After lagging the 'Magnificent Seven' all year, Amazon has an opportunity to prove to investors that its investments in AWS and AI are finally paying off.
Amazon.com Inc.'s earnings report on Thursday could be the catalyst the stock needs to shake off its reputation as an artificial-intelligence laggard.
Shares of Amazon are up 4% this year, the worst performer among the "Magnificent Seven" tech stocks. Investors have remained unconvinced thus far that the company can meaningfully reaccelerate its Amazon Web Services growth after AWS growth in the June quarter came in at 17.5%.
However, analysts are doubling down on their bullish stance on the stock going into Thursday's earnings announcement. On Tuesday, UBS analyst Stephen Ju raised his price target to $279 from $271 and reiterated his buy rating.
Many of the benefits of Amazon's capital expenditures in AWS, e-commerce, advertising and its satellite initiative Project Kuiper haven't yet been realized, Ju wrote in a Tuesday note, calling the stock "a coiled spring."

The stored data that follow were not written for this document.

theorem putCxl_keeps {a1 a2 a3 a4} (h : Keeps q s) : Keeps q (putCxl s a1 a2 a3 a4) := by
  unfold putCxl
  with_reducible repeat' (first
    | assumption | refine keeps_ite ?_ ?_ | refine nextOr_keeps ?_ ?_
    | refine execCxlCntClr_keeps ?_ | refine putPlain_keeps ?_ | split)

theorem putBcCtl_keeps {a1 a2 a3 a4} (h : Keeps q s) : Keeps q (putBcCtl s a1 a2 a3 a4) := by
  unfold putBcCtl
  with_reducible repeat' (first
    | assumption
    | (extract_lets +onlyGivenNames x; refine keeps_step (q := q) (x := x) ?_ ?_; (on_goal 1 => (dsimp -zeta only [x]; clear x)); (on_goal 2 => (clear_value x; revert x; intro _ _)))
    | (extract_lets +onlyGivenNames x; revert x; intro _) | refine setF_keeps ?_ | refine putPlain_keeps ?_)

theorem putServoCtl_keeps {a1 a2 a3 a4 a5} (h : Keeps q s) : Keeps q (putServoCtl s a1 a2 a3 a4 a5) := by
  unfold putServoCtl
  with_reducible repeat' (first
    | assumption
    | (extract_lets +onlyGivenNames x; refine keeps_step (q := q) (x := x) ?_ ?_; (on_goal 1 => (dsimp -zeta only [x]; clear x)); (on_goal 2 => (clear_value x; revert x; intro _ _)))
    | (extract_lets +onlyGivenNames x; revert x; intro _)
    | refine keeps_ite ?_ ?_
    | refine putPlain_keeps ?_
    | refine setF_keeps ?_
    | refine setServo_keeps ?_
    | refine setServoState_keeps ?_
    | refine holdoverIfNone_keeps ?_)

theorem stopPps_keeps (h : Keeps q s) : Keeps q (stopPps s) := by
  unfold stopPps
  with_reducible repeat' (first
    | assumption | (extract_lets +onlyGivenNames x; revert x; intro _) | refine keeps_ite ?_ ?_
    | refine emit_keeps ?_
    | (constructor <;> dsimp only <;> first | exact Keeps.queue ‹_› | exact Keeps.mem ‹_› | exact Keeps.regs ‹_› | exact Keeps.ns ‹_› | exact Keeps.load ‹_›))

theorem putSynceCtl_keeps {a1 a2 a3 a4} (h : Keeps q s) : Keeps q (putSynceCtl s a1 a2 a3 a4) := by
  unfold putSynceCtl
  with_reducible repeat' (first
    | assumption
    | (extract_lets +onlyGivenNames x; refine keeps_step (q := q) (x := x) ?_ ?_; (on_goal 1 => (dsimp -zeta only [x]; clear x)); (on_goal 2 => (clear_value x; revert x; intro _ _)))
    | refine keeps_ite ?_ ?_
    | refine takeSynce_keeps ?_
    | refine putPlain_keeps ?_
    | refine emit_keeps ?_)

theorem putLks_keeps {a1 a2 a3 a4} (h : Keeps q s) : Keeps q (putLks s a1 a2 a3 a4) := by
  unfold putLks
  with_reducible repeat' (first
    | assumption
    | (extract_lets +onlyGivenNames x; revert x; intro _)
    | refine keeps_ite ?_ ?_
    | refine stopPps_keeps ?_
    | refine commandSwitch_keeps ?_
    | refine putPlain_keeps ?_
    | refine nextOr_keeps ?_ ?_
    | refine execCtLoad_keeps ?_
    | refine writeFadj_keeps ?_
    | refine execPhaseReq_keeps ?_
    | refine putServoCtl_keeps ?_
    | refine putBcCtl_keeps ?_
    | refine putSynceCtl_keeps ?_
    | refine execPtpDropClr_keeps ?_
    | refine setF_keeps ?_
    | refine keeps_of_eq1 (by assumption) ?_
    | refine keeps_of_eq2 (by assumption) ?_
    | refine keeps_of_eq12 (by assumption) ?_
    | intro _
    | split
    | (constructor <;> dsimp only <;> first | exact Keeps.queue ‹_› | exact Keeps.mem ‹_› | exact Keeps.regs ‹_› | exact Keeps.ns ‹_› | exact Keeps.load ‹_›))
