-- ==== Sys2Proof/Laws/State.lean ====
section
/-!
SUPPORT. One law for each field of the state and each update: which fields an update leaves as they were, and what a unit reads as after another was stored.
-/

namespace Sys2Proof.Machine

set_option Elab.async false

variable (s : State)

/-! ## setR -/

@[simp] theorem setR_pending (a : Nat) (v : Word) : (setR s a v).pending = s.pending := rfl
@[simp] theorem setR_ct (a : Nat) (v : Word) : (setR s a v).ct = s.ct := rfl
@[simp] theorem setR_subPs (a : Nat) (v : Word) : (setR s a v).subPs = s.subPs := rfl
@[simp] theorem setR_lks (a : Nat) (v : Word) : (setR s a v).lks = s.lks := rfl
@[simp] theorem setR_locked (a : Nat) (v : Word) : (setR s a v).locked = s.locked := rfl
@[simp] theorem setR_heldLow (a : Nat) (v : Word) : (setR s a v).heldLow = s.heldLow := rfl
@[simp] theorem setR_latchedHigh (a : Nat) (v : Word) : (setR s a v).latchedHigh = s.latchedHigh := rfl
@[simp] theorem setR_mem (a : Nat) (v : Word) : (setR s a v).mem = s.mem := rfl
@[simp] theorem setR_poison (a : Nat) (v : Word) : (setR s a v).poison = s.poison := rfl
@[simp] theorem setR_errs (a : Nat) (v : Word) : (setR s a v).errs = s.errs := rfl
@[simp] theorem setR_pins (a : Nat) (v : Word) : (setR s a v).pins = s.pins := rfl
@[simp] theorem setR_evtFifo (a : Nat) (v : Word) : (setR s a v).evtFifo = s.evtFifo := rfl
@[simp] theorem setR_ints (a : Nat) (v : Word) : (setR s a v).ints = s.ints := rfl
@[simp] theorem setR_cfg (a : Nat) (v : Word) : (setR s a v).cfg = s.cfg := rfl
@[simp] theorem setR_doe (a : Nat) (v : Word) : (setR s a v).doe = s.doe := rfl
@[simp] theorem setR_rings (a : Nat) (v : Word) : (setR s a v).rings = s.rings := rfl
@[simp] theorem setR_ucmds (a : Nat) (v : Word) : (setR s a v).ucmds = s.ucmds := rfl
@[simp] theorem setR_plans (a : Nat) (v : Word) : (setR s a v).plans = s.plans := rfl
@[simp] theorem setR_planSeq (a : Nat) (v : Word) : (setR s a v).planSeq = s.planSeq := rfl
@[simp] theorem setR_jobs (a : Nat) (v : Word) : (setR s a v).jobs = s.jobs := rfl
@[simp] theorem setR_notices (a : Nat) (v : Word) : (setR s a v).notices = s.notices := rfl
@[simp] theorem setR_xfers (a : Nat) (v : Word) : (setR s a v).xfers = s.xfers := rfl
@[simp] theorem setR_retrains (a : Nat) (v : Word) : (setR s a v).retrains = s.retrains := rfl
@[simp] theorem setR_retrainDue (a : Nat) (v : Word) : (setR s a v).retrainDue = s.retrainDue := rfl
@[simp] theorem setR_progs (a : Nat) (v : Word) : (setR s a v).progs = s.progs := rfl
@[simp] theorem setR_progSeq (a : Nat) (v : Word) : (setR s a v).progSeq = s.progSeq := rfl
@[simp] theorem setR_tiles (a : Nat) (v : Word) : (setR s a v).tiles = s.tiles := rfl
@[simp] theorem setR_dma (a : Nat) (v : Word) : (setR s a v).dma = s.dma := rfl
@[simp] theorem setR_cvu (a : Nat) (v : Word) : (setR s a v).cvu = s.cvu := rfl
@[simp] theorem setR_cvuIn (a : Nat) (v : Word) : (setR s a v).cvuIn = s.cvuIn := rfl
@[simp] theorem setR_clusters (a : Nat) (v : Word) : (setR s a v).clusters = s.clusters := rfl
@[simp] theorem setR_tileHw (a : Nat) (v : Word) : (setR s a v).tileHw = s.tileHw := rfl
@[simp] theorem setR_raises (a : Nat) (v : Word) : (setR s a v).raises = s.raises := rfl
@[simp] theorem setR_rails (a : Nat) (v : Word) : (setR s a v).rails = s.rails := rfl
@[simp] theorem setR_quads (a : Nat) (v : Word) : (setR s a v).quads = s.quads := rfl
@[simp] theorem setR_biOut (a : Nat) (v : Word) : (setR s a v).biOut = s.biOut := rfl
@[simp] theorem setR_waits (a : Nat) (v : Word) : (setR s a v).waits = s.waits := rfl
@[simp] theorem setR_fox (a : Nat) (v : Word) : (setR s a v).fox = s.fox := rfl
@[simp] theorem setR_fw (a : Nat) (v : Word) : (setR s a v).fw = s.fw := rfl
@[simp] theorem setR_pageBuf (a : Nat) (v : Word) : (setR s a v).pageBuf = s.pageBuf := rfl
@[simp] theorem setR_sf (a : Nat) (v : Word) : (setR s a v).sf = s.sf := rfl
@[simp] theorem setR_linkHeld (a : Nat) (v : Word) : (setR s a v).linkHeld = s.linkHeld := rfl
@[simp] theorem setR_rxGroups (a : Nat) (v : Word) : (setR s a v).rxGroups = s.rxGroups := rfl
@[simp] theorem setR_rxPrbs (a : Nat) (v : Word) : (setR s a v).rxPrbs = s.rxPrbs := rfl
@[simp] theorem setR_laneHw (a : Nat) (v : Word) : (setR s a v).laneHw = s.laneHw := rfl
@[simp] theorem setR_txGroups (a : Nat) (v : Word) : (setR s a v).txGroups = s.txGroups := rfl
@[simp] theorem setR_sentGroups (a : Nat) (v : Word) : (setR s a v).sentGroups = s.sentGroups := rfl
@[simp] theorem setR_captures (a : Nat) (v : Word) : (setR s a v).captures = s.captures := rfl
@[simp] theorem setR_tddLive (a : Nat) (v : Word) : (setR s a v).tddLive = s.tddLive := rfl
@[simp] theorem setR_tddPrev (a : Nat) (v : Word) : (setR s a v).tddPrev = s.tddPrev := rfl
@[simp] theorem setR_tddAt (a : Nat) (v : Word) : (setR s a v).tddAt = s.tddAt := rfl
@[simp] theorem setR_tddPins (a : Nat) (v : Word) : (setR s a v).tddPins = s.tddPins := rfl
@[simp] theorem setR_pfeFrom (a : Nat) (v : Word) : (setR s a v).pfeFrom = s.pfeFrom := rfl
@[simp] theorem setR_spareTrig (a : Nat) (v : Word) : (setR s a v).spareTrig = s.spareTrig := rfl
@[simp] theorem setR_hdm (a : Nat) (v : Word) : (setR s a v).hdm = s.hdm := rfl
@[simp] theorem setR_comp (a : Nat) (v : Word) : (setR s a v).comp = s.comp := rfl
@[simp] theorem setR_recs (a : Nat) (v : Word) : (setR s a v).recs = s.recs := rfl
@[simp] theorem setR_tddDue (a : Nat) (v : Word) : (setR s a v).tddDue = s.tddDue := rfl
@[simp] theorem setR_portGrp (a : Nat) (v : Word) : (setR s a v).portGrp = s.portGrp := rfl
@[simp] theorem setR_delayLog (a : Nat) (v : Word) : (setR s a v).delayLog = s.delayLog := rfl
@[simp] theorem setR_rampSent (a : Nat) (v : Word) : (setR s a v).rampSent = s.rampSent := rfl
@[simp] theorem setR_phx (a : Nat) (v : Word) : (setR s a v).phx = s.phx := rfl
@[simp] theorem setR_frames (a : Nat) (v : Word) : (setR s a v).frames = s.frames := rfl
@[simp] theorem setR_care (a : Nat) (v : Word) : (setR s a v).care = s.care := rfl
@[simp] theorem setR_bram (a : Nat) (v : Word) : (setR s a v).bram = s.bram := rfl
@[simp] theorem setR_scr (a : Nat) (v : Word) : (setR s a v).scr = s.scr := rfl
@[simp] theorem setR_pfeCheck (a : Nat) (v : Word) : (setR s a v).pfeCheck = s.pfeCheck := rfl
@[simp] theorem setR_hotSince (a : Nat) (v : Word) : (setR s a v).hotSince = s.hotSince := rfl
@[simp] theorem setR_upCycles (a : Nat) (v : Word) : (setR s a v).upCycles = s.upCycles := rfl
@[simp] theorem setR_boot (a : Nat) (v : Word) : (setR s a v).boot = s.boot := rfl
@[simp] theorem setR_perst (a : Nat) (v : Word) : (setR s a v).perst = s.perst := rfl
@[simp] theorem setR_lockAt (a : Nat) (v : Word) : (setR s a v).lockAt = s.lockAt := rfl
@[simp] theorem setR_hubFlits (a : Nat) (v : Word) : (setR s a v).hubFlits = s.hubFlits := rfl
@[simp] theorem setR_rma (a : Nat) (v : Word) : (setR s a v).rma = s.rma := rfl
@[simp] theorem setR_jtag (a : Nat) (v : Word) : (setR s a v).jtag = s.jtag := rfl
@[simp] theorem setR_rowCopies (a : Nat) (v : Word) : (setR s a v).rowCopies = s.rowCopies := rfl
@[simp] theorem setR_spareRows (a : Nat) (v : Word) : (setR s a v).spareRows = s.spareRows := rfl
@[simp] theorem setR_spared (a : Nat) (v : Word) : (setR s a v).spared = s.spared := rfl
@[simp] theorem setR_corrSeen (a : Nat) (v : Word) : (setR s a v).corrSeen = s.corrSeen := rfl
@[simp] theorem setR_frPend (a : Nat) (v : Word) : (setR s a v).frPend = s.frPend := rfl
@[simp] theorem setR_frSecond (a : Nat) (v : Word) : (setR s a v).frSecond = s.frSecond := rfl
@[simp] theorem setR_frCount (a : Nat) (v : Word) : (setR s a v).frCount = s.frCount := rfl
@[simp] theorem setR_freeCtr (a : Nat) (v : Word) : (setR s a v).freeCtr = s.freeCtr := rfl
@[simp] theorem setR_out (a : Nat) (v : Word) : (setR s a v).out = s.out := rfl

Analysts polled by FactSet anticipate $177.9 billion in revenue and earnings of $1.57 per share for the third quarter.
The earnings report follows a flurry of corporate news from Amazon, including a recent AWS outage and the company's announcement this week that it would cut 14,000 corporate jobs.
But most importantly, the Thursday earnings call will shed light on the performance of Amazon's cloud-computing business. Bernstein analyst Mark Shmulik wrote in a note last week that he expects a "strong visible acceleration for AWS" by the end of the year. AWS could reach over 20% growth by early 2026, Shmulik added.
The third quarter could be an opportunity for Amazon's AI revenue to show up more meaningfully, leading to higher estimates for operating profit and free cash flow, Ju wrote.
Amazon should be aided by its data-center initiative Project Rainier coming online in the second half of 2025, alleviating capacity concerns. Cloud companies in general have been struggling to meet robust AI demand because they don't have enough capacity.
The earnings call will also offer Amazon an opportunity to address the recent news of Alphabet Inc.'s agreement to provide Anthropic with access to its custom tensor processing units. Amazon is Anthropic's primary cloud provider, and the deal has led to speculation about the status of the relationship between the two companies.
According to FactSet consensus, analysts expect AWS to post 18.1% growth for the third quarter.
Although investors will be primarily focused on the AWS segment, other parts of Amazon's business have potential for upside as well.
Amazon's high-margin advertising business has been growing at a rapid clip. UBS's industry checks suggest that companies are increasing their advertising budgets for Amazon, and Ju sees opportunity for ad expectations to rise in the second half of 2025.
The company's e-commerce business is also improving its economics and margins. Enhancements in delivery and fulfillment logistics have helped Amazon's same-day grocery delivery offerings, and the company has announced plans to provide the service to over 4,000 smaller cities and towns in the U.S. by the end of the year.
Additionally, consumer spending has been fairly resilient in the face of tariff headlines, which is a positive signal for Amazon, according to Melissa Otto, head of research at S&P Global Visible Alpha.
"The way the company guides and what color they give around holiday spending will be very important," Otto told MarketWatch.
Ju anticipates "some noise" in the third-quarter results due to Amazon's recent $2.5 billion settlement with the Federal Trade Commission over its Prime subscription practices. The settlement could also result in lower-than-expected guidance for operating income in the fourth quarter.